Людмила УлановаХорошо быть дураком, умным и красивым

Селедка к чаю

Вечерний разговор с курицей

Старая Берта жарит курицу.

Курица ворочается, топырит локти, сгребая на себя жир со сковородки. И ворчит:

 А салом чтонельзя было нашпиговать?

 Было бы слишком жирно. Это вредно.

 Слишком? И не стыдно тебе, старуха? Посмотри, какая сухая кожица, ты ж не прокусишь ее своим протезом. Скажи честно: ты его съела?

 Что?

 Все сало?

Берта смотрит в сторону.

 Ночью, да?  не отстает курица.

 Я не могла спать. Я совсем не могу спать. Они приходят и разговаривают.

 Они? Кто они?

 Я не знаю. Вчера приходил один. В шляпе.

 В очках и с портфелем? И при галстуке?  Голос курицы полон сарказма, но старуха этого не замечает.

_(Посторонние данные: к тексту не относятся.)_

-- ==== Sys2Proof/Laws/Port.lean ====
section
/-! SUPPORT. The end of an event (R191): what `settle` does where no record, or one record, has been delivered, and that it
leaves no record delivered. -/

namespace Sys2Proof.Machine

/-! ### Counting delivered records -/

/-- With no record delivered, no poster is served. -/
theorem nextPoster_of_entered {p : Port} (h : ∀ i : Poster, p.delivered[i] = []) : p.nextPoster = none := by
  simp only [Port.nextPoster, List.find?_eq_none]
  intro i _
  simp [h i]

/-- With no record delivered, the arbiter enters nothing. -/
theorem enterUpTo_of_entered {p : Port} (h : ∀ i : Poster, p.delivered[i] = []) (n : Nat) : Port.enterUpTo n p = p := by
  cases n with
  | zero => rfl
  | succ n => simp [Port.enterUpTo, nextPoster_of_entered h]

/-- An event that delivers no record ends as its effect left the part. -/
theorem settle_of_entered {s : State} (h : ∀ i : Poster, s.port.delivered[i] = []) : s.settle = s := by
  unfold State.settle
  rw [enterUpTo_of_entered h]

/-- Entering a record changes neither the delivered records nor the reply, the settings or the poster served. -/
theorem enterRecord_delivered (p : Port) (r : Record) : (p.enterRecord r).delivered = p.delivered := by
  unfold Port.enterRecord
  split
  · rfl
  · split <;> rfl

theorem deliveredCount_deliver {p : Port} (i : Poster) (r : Record) (h : ∀ j : Poster, p.delivered[j] = []) :
    ({ p with delivered := p.delivered.set i (p.delivered[i] ++ [r]) } : Port).deliveredCount = 1 := by
  have hd : p.delivered = Vector.replicate 5 [] := by
    ext1 k hk
    simpa using h ⟨k, hk⟩
  simp only [Port.deliveredCount, hd]
  fin_cases i <;> rfl

theorem nextPoster_deliver {p : Port} (i : Poster) (r : Record) (h : ∀ j : Poster, p.delivered[j] = []) :
    ({ p with delivered := p.delivered.set i (p.delivered[i] ++ [r]) } : Port).nextPoster = some i := by
  have hd : p.delivered = Vector.replicate 5 [] := by
    ext1 k hk
    simpa using h ⟨k, hk⟩
  obtain ⟨a, b, c, last, e, f, g, k, m⟩ := p
  simp only at hd
  subst hd
  fin_cases i <;> fin_cases last <;> rfl

/-- An event that delivers one record ends with that record entered for its poster. -/
theorem settle_deliver {s : State} (p : Poster) (b : ReportBody) (h : ∀ i : Poster, s.port.delivered[i] = []) :
    (s.deliver p b).settle = s.entering p b := by
  have hc := deliveredCount_deliver p (newRecord p s.epoch b) h
  have hn := nextPoster_deliver p (newRecord p s.epoch b) h
  have hd : s.port.delivered.set p [] = s.port.delivered := by
    ext1 k hk
    simp only [Vector.getElem_set]
    split
    · next hpk => subst hpk; exact (h p).symm
    · rfl
  simp only [State.settle, State.deliver, State.entering]
  rw [hc, Port.enterUpTo, hn]
  simp only [Port.enterUpTo, Port.enterFrom]
  congr 1
  simp only [Fin.getElem_fin, Vector.getElem_set_self]
  have hp : s.port.delivered[(p : Nat)] = [] := h p
  rw [hp]
  simp only [List.nil_append, Vector.set_set, hd]

theorem settle_report {s : State} (t : TreeId) (b : ReportBody) (h : ∀ i : Poster, s.port.delivered[i] = []) :
    (s.report t b).settle = s.entering (treePoster t) b := settle_deliver _ b h

/-- The part between events takes the next event: a command's effect, settled. -/
theorem take_of_taking {s : State} (h : s.Taking) (f : State → State) : s.take f = .next (f s).settle := by
  simp [State.take, State.event, h.released]

/-- The part between events judges a request: the answer's state, settled, with the reply in the holder. -/
theorem request_of_taking {s : State} (h : s.Taking) (tag : Byte) (f : State → Answer) :
    s.request tag f = .next ((f s).state.settle.reply tag (f s).code (f s).body) := by
  simp [State.request, h.released]

end Sys2Proof.Machine
end

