theorem witness_GrantsJudged_window :
    (on asking).Taking ∧ ((on asking).chan 1 .window) = { phase := .awaiting request 18, number := 5 } ∧
      ((on asking).tree 1).disc.state = .requesting ctx 9000000 ∧
      ((9000000 : BitVec 60).toNat : Int) - ((on asking).params 1).frtMin - ((on asking).params 1).arMin = 8665000 ∧
      ((on asking).epoch : Int) ≤ 8665000 / 625000 - 2 ∧ ((29000000 : BitVec 60).toNat : Int) ≤ 9000000 + 32 * 625000 ∧
      (9000000 : Int) + 32 * 625000 < (29000001 : BitVec 60).toNat ∧ ((8999999 : BitVec 60).toNat : Int) < 9000000 ∧
      ((on asking).tree 1).msgq.broadcastStands = false ∧ ((on asking).tree 1).msgq.items.length < 24 :=
  ⟨taking _, by decide, by decide, by decide, by decide, by decide, by decide, by decide, by decide, by decide⟩

/-- Tree 1 with its probe requested from 9,000,000 bt. -/
def asked : Tree → Tree := fun T =>
  channel .probe (.awaiting request 18)
    (probed (entry (.ranging 300)) (probing .measure .ranging (.requesting placed 9000000) 10) T)

theorem witness_GrantsJudged_probe :
    ((on asked).chan 1 .probe) = { phase := .awaiting request 18, number := 5 } ∧
      ((on asked).tree 1).seq.op = some (probing .measure .ranging (.requesting placed 9000000) 10) ∧
      (on asked).entry? 1 9 = some (entry (.ranging 300)) ∧
      ((10000000 : BitVec 60).toNat : Int) + placed.half - placed.ldp - placed.cp = 8600559 ∧
      ((on asked).epoch : Int) ≤ 8600559 / 625000 - 2 := ⟨by decide, by decide, by decide, by decide, by decide⟩

/-- Tree 1 with a silence check requested. -/
def hushing (T : Tree) : Tree :=
  channel .silence (.awaiting request 18) { T with light := { T.light with check := some ⟨.strike, 9000000, .requesting⟩ } }

theorem witness_GrantsJudged_silence :
    ((on hushing).chan 1 .silence) = { phase := .awaiting request 18, number := 5 } ∧
      ((on hushing).tree 1).light.check = some ⟨.strike, 9000000, .requesting⟩ := ⟨by decide, by decide⟩

theorem witness_RangingAligns :
    measure (paramsOf refParams) prof 16280052 = .value 16280052 382497 (-4) ∧ (-8 : Int) ≤ -4 ∧ (-4 : Int) ≤ 7 ∧
      (200 : Int).natAbs ≤ 200 ∧ ((200 : Nat) : Int) ≤ 16 * ((16 : Nat) : Int) - 8 :=
  ⟨by decide, by decide, by decide, by decide, by decide⟩

theorem witness_FramesAnswered :
    base.Taking ∧ base.port.holder = none ∧
      { base.port with holder := some ⟨1, .ok, [2]⟩ }.holder = some ⟨1, .ok, [2]⟩ := ⟨base_taking, rfl, rfl⟩

/-- A record to fill a queue with. -/
def record : Record := { body := .light .unknown .quiet .checkPassed 0 0, poster := 1, epoch := 10, lostBefore := 0 }

theorem witness_ReportsQueuedAndFetched :
    { base.port with queue := List.replicate 64 record }.queue.length = 64 ∧ base.port.queue.length < 64 ∧
      base.port.policy = .keepOldest ∧ { base.port with policy := .keepNewest }.policy = .keepNewest ∧
      1 ≤ (8 : Byte).toNat ∧ (8 : Byte).toNat ≤ 8 ∧ 8 < (9 : Byte).toNat :=
  ⟨by decide, by decide, rfl, rfl, by decide, by decide, by decide⟩

/-- A port whose trees 2 and 3 hold a record each, tree 1 last served. -/
def handing : Port :=
  { base.port with lastServed := 1, delivered := ((base.port.delivered.set 2 [record]).set 3 [record]) }

theorem witness_ReportsQueuedAndFetched_arbiter :
    handing.delivered[(2 : Poster)] = record :: [] ∧
      (∀ j : Poster, j - (handing.lastServed + 1) < 2 - (handing.lastServed + 1) → handing.delivered[j] = []) ∧
      (∀ j : Poster, base.port.delivered[j] = []) := ⟨by decide, by decide, by decide⟩

theorem witness_RefusalsChangeNothing :
    base.Taking ∧ (Instr.treeClose 4 1).isRequest = true ∧
      (∃ s' r, exec (.treeClose 4 1) base = .next s' ∧ s'.port.holder = some r ∧ r.code ≠ .ok ∧ r.code ≠ .barred ∧
        r.code ≠ .tableFull) := ⟨base_taking, rfl, _, _, rfl, rfl, by decide, by decide, by decide⟩

theorem witness_RefusalsChangeNothing_trees :
    1 ≤ (120 : Byte).toNat ∧ (120 : Byte).toNat ≤ 120 ∧ 4 ≤ (4 : Byte).toNat ∧ (3 : Byte).toNat = (3 : TreeId) ∧
      ((on closing).tree 1).ctl.state = .closing ∧ (base.tree 3).ctl.state = .closed :=
  ⟨by decide, by decide, by decide, by decide, by decide, by decide⟩

theorem witness_CatalogueRequests : (63 : Byte).toNat = (63 : Fin 64) ∧ 64 ≤ (64 : Byte).toNat := ⟨by decide, by decide⟩

theorem witness_BarredListRequests : (7 : Byte).toNat = (7 : Fin 8) ∧ 8 ≤ (8 : Byte).toNat := ⟨by decide, by decide⟩

theorem witness_TreesConfigured : base.Taking ∧ 4 ≤ (4 : Byte).toNat ∧ (3 : Byte).toNat = (3 : TreeId) :=
  ⟨base_taking, by decide, by decide⟩

theorem witness_TreesOpened : base.Taking ∧ (0 : Byte).toNat = (0 : TreeId) := ⟨base_taking, by decide⟩

theorem witness_TreesClosed :
    (on (running (Drift.fresh 10))).Taking ∧ (1 : Byte).toNat = (1 : TreeId) ∧
      ((on (running (Drift.fresh 10))).tree 1).ctl.state = .active ∧ ((on closing).tree 1).ctl.state = .closing ∧
      (base.tree 1).ctl.state ≠ .closing ∧ (base.tree 1).ctl.state ≠ .active :=
  ⟨taking _, by decide, by decide, by decide, by decide, by decide⟩

theorem witness_ReadsChangeNothing :
    (1 : Byte).toNat = (1 : TreeId) ∧ ((on id).tree 1).isActive = true ∧ 1 ≤ (1 : Byte).toNat ∧ (1 : Byte).toNat ≤ 120 ∧
      4 ≤ (255 : Byte).toNat := ⟨by decide, by decide, by decide, by decide, by decide⟩

/-- `base` with the entry of TN 9 of tree 1 in the directory. -/
def registered : State :=
  { on (running (Drift.fresh 10)) with directory := [⟨⟨0x4A52444D, 4711⟩, 1, 9⟩] }

theorem registered_other (t : TreeId) (tn : Nat) (e : Entry) (h : registered.entry? t tn = some e) : t = 1 ∧ tn = 9 := by
  by_cases ht : t = 1
  · subst ht
    refine ⟨rfl, ?_⟩
    by_contra hn
    have h1 : ((running (Drift.fresh 10) (opened (base.tree 1))).entry? tn) = some e := h
    rw [running, holding, entry?_setSlot_other _ _ _ _ hn, opened_entry?] at h1
    cases h1
  · have h1 : (base.tree t).entry? tn = some e := by
      have h2 : registered.tree t = base.tree t := by
        show ((on (running (Drift.fresh 10))).tree t) = _
        exact tree_modTree_other base 1 t _ ht
      rwa [State.entry?, h2] at h
    rw [closed_entry?] at h1
    cases h1

theorem witness_SerialsFound :
    registered.Taking ∧ registered.DirectoryLawful ∧
      registered.entry? 1 9 = some (entry (.operating (Drift.fresh 10))) := by
  have he : registered.entry? 1 9 = some (entry (.operating (Drift.fresh 10))) := by decide
  refine ⟨⟨rfl, base_taking.entered⟩, ⟨by decide, ?_, ?_⟩, he⟩
  · intro d hd
    simp only [registered, List.mem_singleton] at hd
    subst hd
    exact ⟨_, he, rfl⟩
  · intro t tn e h
    obtain ⟨rfl, rfl⟩ := registered_other t tn e h
    rw [he] at h
    cases h
    exact List.mem_singleton.2 rfl

theorem witness_SerialsFound_absent (t : TreeId) (tn : Nat) (e : Entry) (h : registered.entry? t tn = some e) :
    e.serial ≠ ⟨1, 2⟩ := by
  obtain ⟨rfl, rfl⟩ := registered_other t tn e h
  rw [witness_SerialsFound.2.2] at h
  cases h
  decide

theorem witness_ContextRequests :
    (on id).Taking ∧ (1 : Byte).toNat = (1 : TreeId) ∧ ((on id).tree 1).ctl.state ≠ .closed ∧
      ((on id).tree 1).ctl.state ≠ .closing ∧ parseContext ⟨4096, 1, 2, 40⟩ = some ctx ∧
      ((on id).tree 1).disc.state = .stopped ∧ ((on id).tree 1).gateOpen = true ∧ ((on id).tree 1).disc.contexts = [] ∧
      parseContext ⟨0, 1, 2, 40⟩ = none ∧ ((on (discovering (.spacing 11))).tree 1).disc.state ≠ .stopped ∧
      ((on (calibrating (run 1 11 [] []))).tree 1).gateOpen = false :=
  ⟨taking _, by decide, by decide, by decide, by decide, by decide, by decide, by decide, by decide, by decide, by decide⟩

theorem witness_ContextRequests_full :
    4 ≤ ((on fun T => { T with disc := { T.disc with contexts := List.replicate 4 ⟨ctx, false⟩ } }).tree 1).disc.contexts.length := by
  decide

theorem witness_SuspendAndResume :
    ((on sweeping).tree 1).ctl.state ≠ .closed ∧ ((on sweeping).tree 1).ctl.state ≠ .closing ∧
      ((on sweeping).tree 1).ctl.suspended = true ∧ ((on id).tree 1).ctl.suspended = false ∧
      ((on fun T => { sweeping T with light := LightMonitor.reset }).tree 1).light.light ≠ .quiet :=
  ⟨by decide, by decide, by decide, by decide, by decide⟩

/-- Tree 1 SUSPECT, the entry of TN 9 muted by the hunt. -/
def hunting (T : Tree) : Tree :=
  { holding (entry (.muted (.hunt false))) T with
    light := { T.light with light := .suspect, hunt := some (hunt .muting) } }

/-- Tree 1 SUSPECT, TN 120 muted by a hunt that has TN 9 left. -/
def huntingOn (T : Tree) : Tree :=
  { (running (Drift.fresh 10) T).setSlot 120 (slotOf (entry (.muted (.hunt false)))) with
    light := { T.light with light := .suspect, hunt := some (huntLeft .muting) } }

theorem witness_QuietForced :
    (on hunting).Taking ∧ ((on hunting).tree 1).isActive = true ∧ ((on hunting).tree 1).light.light ≠ .quiet ∧
      ((on hunting).tree 1).light.hunt = some (hunt .muting) ∧
      (on hunting).entry? 1 (hunt .muting).current.tn = some (entry (.muted (.hunt false))) ∧
      ((on id).tree 1).light.light = .quiet := ⟨taking _, by decide, by decide, by decide, by decide, by decide⟩

/-- A pending record of the reference terminal. -/
def held : PendingRec := { serial := ⟨0x4A52444D, 4711⟩, model := 1, c := 1000000, profile := prof, deadline := 10 }

/-- Tree 1 with the record pending. -/
def pending (T : Tree) : Tree := { T with pendingList := [held] }

theorem witness_PendingSerialsDecided :
    (on pending).Taking ∧ ((on pending).tree 1).isActive = true ∧
      ((on pending).tree 1).pendingOf ⟨0x4A52444D, 4711⟩ = some held ∧ ((on pending).tree 1).pendingOf ⟨1, 2⟩ = none ∧
      (on pending).admission.barred ⟨0x4A52444D, 4711⟩ = false ∧ (on pending).lookup ⟨0x4A52444D, 4711⟩ = none ∧
      ((on pending).tree 1).lowestFree = some 1 ∧ ((on pending).tree 1).msgq.broadcastStands = false ∧
      ((on pending).tree 1).msgq.items.length < 24 :=
  ⟨taking _, by decide, by decide, by decide, by decide, by decide, by decide, by decide, by decide⟩

theorem witness_PendingSerialsDecided_barred :
    { (on pending).admission with bars := (on pending).admission.bars.set 7 ⟨true, 0x4A52444D, 4711, 4711⟩ }.barred
      ⟨0x4A52444D, 4711⟩ = true := by decide

theorem witness_TerminalRequests :
    (on (running (Drift.fresh 10))).Taking ∧ (1 : Byte).toNat = (1 : TreeId) ∧
      ((on (running (Drift.fresh 10))).tree 1).isActive = true ∧ 1 ≤ (9 : Byte).toNat ∧ (9 : Byte).toNat ≤ 120 ∧
      (on (running (Drift.fresh 10))).entry? 1 (9 : Byte).toNat = some (entry (.operating (Drift.fresh 10))) ∧
      (on (running (Drift.fresh 10))).entry? 1 (120 : Byte).toNat = none ∧
      acceptsMute (.operating (Drift.fresh 10)) = true ∧ acceptsRangeNow (.operating (Drift.fresh 10)) = true ∧
      acceptsRetire .retiring = true ∧ acceptsUnmute (.muted .host) = true ∧
      acceptsUnmute (.operating (Drift.fresh 10)) = false :=
  ⟨taking _, by decide, by decide, by decide, by decide, by decide, by decide, rfl, rfl, rfl, rfl, rfl⟩

/-- The candidate of a hunt's step, with none left behind it, or with one that is gone and one that is left. -/
theorem witness_TerminalRequests_candidate :
    ((on hunting).tree 1).light.hunt = some (hunt .muting) ∧ (hunt .muting).current = { tn := (9 : Byte).toNat, inst := 7 } ∧
      acceptsUnmute (entry (.muted (.hunt false))).state = true ∧ (hunt .muting).rest = [] ∧
      (huntLeft .muting).current = { tn := (120 : Byte).toNat, inst := 7 } ∧
      (huntLeft .muting).rest = [⟨3, 7⟩] ++ ⟨9, 7⟩ :: [] ∧ (on (huntingOn)).offers 1 ⟨9, 7⟩ = true ∧
      (on huntingOn).offers 1 ⟨3, 7⟩ = false ∧
      (on huntingOn).entry? 1 (120 : Byte).toNat = some (entry (.muted (.hunt false))) ∧
      ((on huntingOn).tree 1).light.hunt = some (huntLeft .muting) :=
  ⟨by decide, rfl, by decide, rfl, rfl, rfl, by decide, by decide, by decide, by decide⟩

/-- R146, R54: the UNMUTE of a muted entry is queued and its task asked for. -/
theorem test_unmuteTn_posts :
    (((after (.unmuteTn 1 1 9) (on fun T => { holding (entry (.muted .host)) T with
        ctl := { T.ctl with suspended := true } })).tree 1).msgq.items,
      ((after (.unmuteTn 1 1 9) (on fun T => { holding (entry (.muted .host)) T with
        ctl := { T.ctl with suspended := true } })).tree 1).seq.tasks) =
      ([item (.unmute 9)], [{ tn := 9, inst := 7, kind := .unmute }]) := by decide

/-- R171: with the candidate of TN 120 unmuted by the host, TN 3 is skipped and TN 9 muted and taken off the air. -/
theorem test_unmuteTn_next_candidate :
    (((after (.unmuteTn 1 1 120) (on huntingOn)).tree 1).light.hunt.map fun h => (h.current, h.rest, h.skipped)) =
        some (⟨9, 7⟩, [], 2) ∧
      ((after (.unmuteTn 1 1 120) (on huntingOn)).tree 1).out.grant = [.allOff, .terminalOff 9] := by decide

end Sys2Proof.Tests
end

section
/-! PROOF. The rules of the timebase family: what the end of an event, a reply and a delivery leave alone, and what each
command may touch (O12, O13). -/

namespace Sys2Proof.Machine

 Он сказал: «Если бы ты, Берта, тогда поговорила с ней, ничего бы не произошло. Она бы одумалась. Ей просто не хватало нормальных человеческих слов».

 Кому ей, старуха? О ком вообще речь?

 Я не помню. Но ведь я не поговорила с ней?

 При чем здесь сало? Пей валерьянку.

 Я отломила большой кусок хлеба. Положила на него сало. Отрезала половину луковицы. Налила чай. Некрепкий. На ночь вредно крепкий. Взяла банку с медом. На ночь хорошо мед.

 А сало на ночь плохо. Дальше можешь не рассказывать. Ты взяла все это к себе в постель и съела. И уснула, не стряхнув крошек с простыни. Не убрав с табуретки луковую шелуху. Кстати, зачем ты натерла меня чесноком? У тебя ведь от него изжога.

 В прошлую ночь их было двое. Они говорили: «Если бы ты, Берта, тогда решилась уехать, все сложилось бы по-другому. Но ты струсила». Они правы. Я струсила. Как я могу спать?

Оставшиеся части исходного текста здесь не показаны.